Lines to return, exactly: from the line with "t', exec i t" to the line with "exact .inl (step_answers h)" in the entries below, both included.

-----

-- ==== Sys2Proof/Machine/Operands.lean ====
section
/-! DEFINITION. How an operand enters the engine (00_scope.md R10; 30_encoding.md R40). CHECK's operand is taken whole and
needs no assembly (R41); NOP and INIT have none (R42). -/

namespace Sys2Proof.Machine

/-- `zext_16(d) << 8`: the byte in the high octet, no bit of it lost (00_scope.md R10). -/
def highOctet (d : Byte) : Half := d.setWidth 16 <<< 8

/-- `r[15:8]`. -/
def highByte (r : Half) : Byte := r.extractLsb' 8 8

/-- `r[7:0]`. -/
def lowByte (r : Half) : Byte := r.extractLsb' 0 8

end Sys2Proof.Machine
end

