/-- INIT and BYTE clear the verdict pair, CHECK sets all three registers that the invariant compares, NOP none. -/
theorem exec_keeps_verdictInv {i : Instr} {s t : State} (hinv : VerdictInv s) (h : exec i s = .next t) :
    VerdictInv t := by
  cases i with
  | nop => cases h; exact hinv
  | init => cases h; exact ⟨fun _ => rfl, nofun⟩
  | byte d => cases h; exact ⟨fun _ => rfl, nofun⟩
  | check v => cases h; exact ⟨nofun, fun _ => rfl⟩

theorem consume_keeps_verdictInv {w : Word} {s t : State} (hinv : VerdictInv s) (h : consume w s = .next t) :
    VerdictInv t := by
  obtain ⟨i, -, hi⟩ | ⟨r, -, rfl⟩ := consume_cases h
  · exact exec_keeps_verdictInv hinv hi
  · exact hinv

/-- Settles O26: there is no verdict after reset. -/
theorem verdictInvariantAtReset : Obligations.VerdictInvariantAtReset :=
  ⟨fun _ => rfl, nofun⟩

/-- Settles O25: a reset edge gives the reset values, a consumed word keeps the invariant, and every other edge holds. -/
theorem verdictInvariantKept : Obligations.VerdictInvariantKept := by
  intro s t hinv h
  by_cases hreset : NextIsReset s
  · rw [step_of_nextIsReset h hreset]
    exact verdictInvariantAtReset
  · obtain ⟨w, -, hc⟩ | ⟨-, rfl⟩ := step_cases_of_not_reset h hreset
    · exact consume_keeps_verdictInv (s := { s with edges := s.edges.tail }) hinv hc
    · exact hinv

end Sys2Proof.Machine
end

section
/-! The registers that nothing reads (10_state.md R18, R19, R20): commands, consumed words and steps keep the agreement of
two blocks on everything else, and both stop alike. -/

namespace Sys2Proof.Machine

theorem exec_keeps_agreement {i : Instr} {s t s' : State} (hst : AgreeOnRead s t) (h : exec i s = .next s') :
    ∃ t', exec i t = .next t' ∧ AgreeOnRead s' t' := by
  obtain ⟨hcrc, hvld, hcorrupted, hreset, hedges⟩ := hst
  cases i with
  | nop => cases h; exact ⟨_, rfl, hcrc, hvld, hcorrupted, hreset, hedges⟩
  | init => cases h; exact ⟨_, rfl, rfl, rfl, rfl, hreset, hedges⟩
  | byte d => cases h; exact ⟨_, rfl, congrArg (byteStep · d) hcrc, rfl, rfl, hreset, hedges⟩
  | check v => cases h; exact ⟨_, rfl, hcrc, rfl, congrArg (verdictOf · v) hcrc, hreset, hedges⟩

theorem consume_keeps_agreement {w : Word} {s t s' : State} (hst : AgreeOnRead s t) (h : consume w s = .next s') :
    ∃ t', consume w t = .next t' ∧ AgreeOnRead s' t' := by
  obtain ⟨i, hd, hi⟩ | ⟨r, hd, rfl⟩ := consume_cases h
  · rw [consume_legal hd]
    exact exec_keeps_agreement hst hi
  · exact ⟨_, consume_illegal hd t, hst⟩

theorem step_keeps_agreement {s t s' : State} (hst : AgreeOnRead s t) (h : step s = .next s') :
    ∃ t', step t = .next t' ∧ AgreeOnRead s' t' := by
  have ⟨hcrc, hvld, hcorrupted, hreset, hedges⟩ := hst
  obtain ⟨he, rfl⟩ | ⟨e, rest, he, ⟨hrst, rfl⟩ | ⟨-, ha, hs, hc⟩ | ⟨hrst, ha, rfl⟩⟩ := step_cases h <;>
    rw [hedges] at he
  · exact ⟨t, step_quiet he, hst⟩
  · exact ⟨_, step_resetEdge he hrst, rfl, rfl, rfl, rfl, rfl⟩
  · have hrest : AgreeOnRead { s with edges := rest } { t with edges := rest } :=
      ⟨hcrc, hvld, hcorrupted, hreset, rfl⟩
    rw [step_consumes he ha (hreset ▸ hs)]
    exact consume_keeps_agreement hrest hc
  · exact ⟨_, step_idle he hrst ha, hcrc, hvld, hcorrupted, hreset, rfl⟩

/-- The step answers a next state or raises the one fault, never a refusal. -/
theorem step_answers_or_faults (s : State) :
    (∃ t, step s = .next t) ∨
      step s = .fault .beforeReset ∧ s.wasReset = false ∧ ∃ e rest, s.edges = e :: rest ∧ accepted e = true := by
  by_cases h : s.wasReset = true ∨ ∀ w, ¬ NextConsumes s w
  · exact .inl (step_answers h)
  · push Not at h
    obtain ⟨hs, w, e, rest, he, ha, -⟩ := h
    have hs' : s.wasReset = false := by simpa using hs
    exact .inr ⟨step_beforeReset he ha hs', hs', e, rest, he, ha⟩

-----

* _ANSWER TO THIS PROBLEM_:
    ∃ t', exec i t = .next t' ∧ AgreeOnRead s' t' := by
  obtain ⟨hcrc, hvld, hcorrupted, hreset, hedges⟩ := hst
  cases i with
  | nop => cases h; exact ⟨_, rfl, hcrc, hvld, hcorrupted, hreset, hedges⟩
  | init => cases h; exact ⟨_, rfl, rfl, rfl, rfl, hreset, hedges⟩
  | byte d => cases h; exact ⟨_, rfl, congrArg (byteStep · d) hcrc, rfl, rfl, hreset, hedges⟩
  | check v => cases h; exact ⟨_, rfl, hcrc, rfl, congrArg (verdictOf · v) hcrc, hreset, hedges⟩

theorem consume_keeps_agreement {w : Word} {s t s' : State} (hst : AgreeOnRead s t) (h : consume w s = .next s') :
    ∃ t', consume w t = .next t' ∧ AgreeOnRead s' t' := by
  obtain ⟨i, hd, hi⟩ | ⟨r, hd, rfl⟩ := consume_cases h
  · rw [consume_legal hd]
    exact exec_keeps_agreement hst hi
  · exact ⟨_, consume_illegal hd t, hst⟩

theorem step_keeps_agreement {s t s' : State} (hst : AgreeOnRead s t) (h : step s = .next s') :
    ∃ t', step t = .next t' ∧ AgreeOnRead s' t' := by
  have ⟨hcrc, hvld, hcorrupted, hreset, hedges⟩ := hst
  obtain ⟨he, rfl⟩ | ⟨e, rest, he, ⟨hrst, rfl⟩ | ⟨-, ha, hs, hc⟩ | ⟨hrst, ha, rfl⟩⟩ := step_cases h <;>
    rw [hedges] at he
  · exact ⟨t, step_quiet he, hst⟩
  · exact ⟨_, step_resetEdge he hrst, rfl, rfl, rfl, rfl, rfl⟩
  · have hrest : AgreeOnRead { s with edges := rest } { t with edges := rest } :=
      ⟨hcrc, hvld, hcorrupted, hreset, rfl⟩
    rw [step_consumes he ha (hreset ▸ hs)]
    exact consume_keeps_agreement hrest hc
  · exact ⟨_, step_idle he hrst ha, hcrc, hvld, hcorrupted, hreset, rfl⟩

/-- The step answers a next state or raises the one fault, never a refusal. -/
theorem step_answers_or_faults (s : State) :
    (∃ t, step s = .next t) ∨
      step s = .fault .beforeReset ∧ s.wasReset = false ∧ ∃ e rest, s.edges = e :: rest ∧ accepted e = true := by
  by_cases h : s.wasReset = true ∨ ∀ w, ¬ NextConsumes s w
  · exact .inl (step_answers h)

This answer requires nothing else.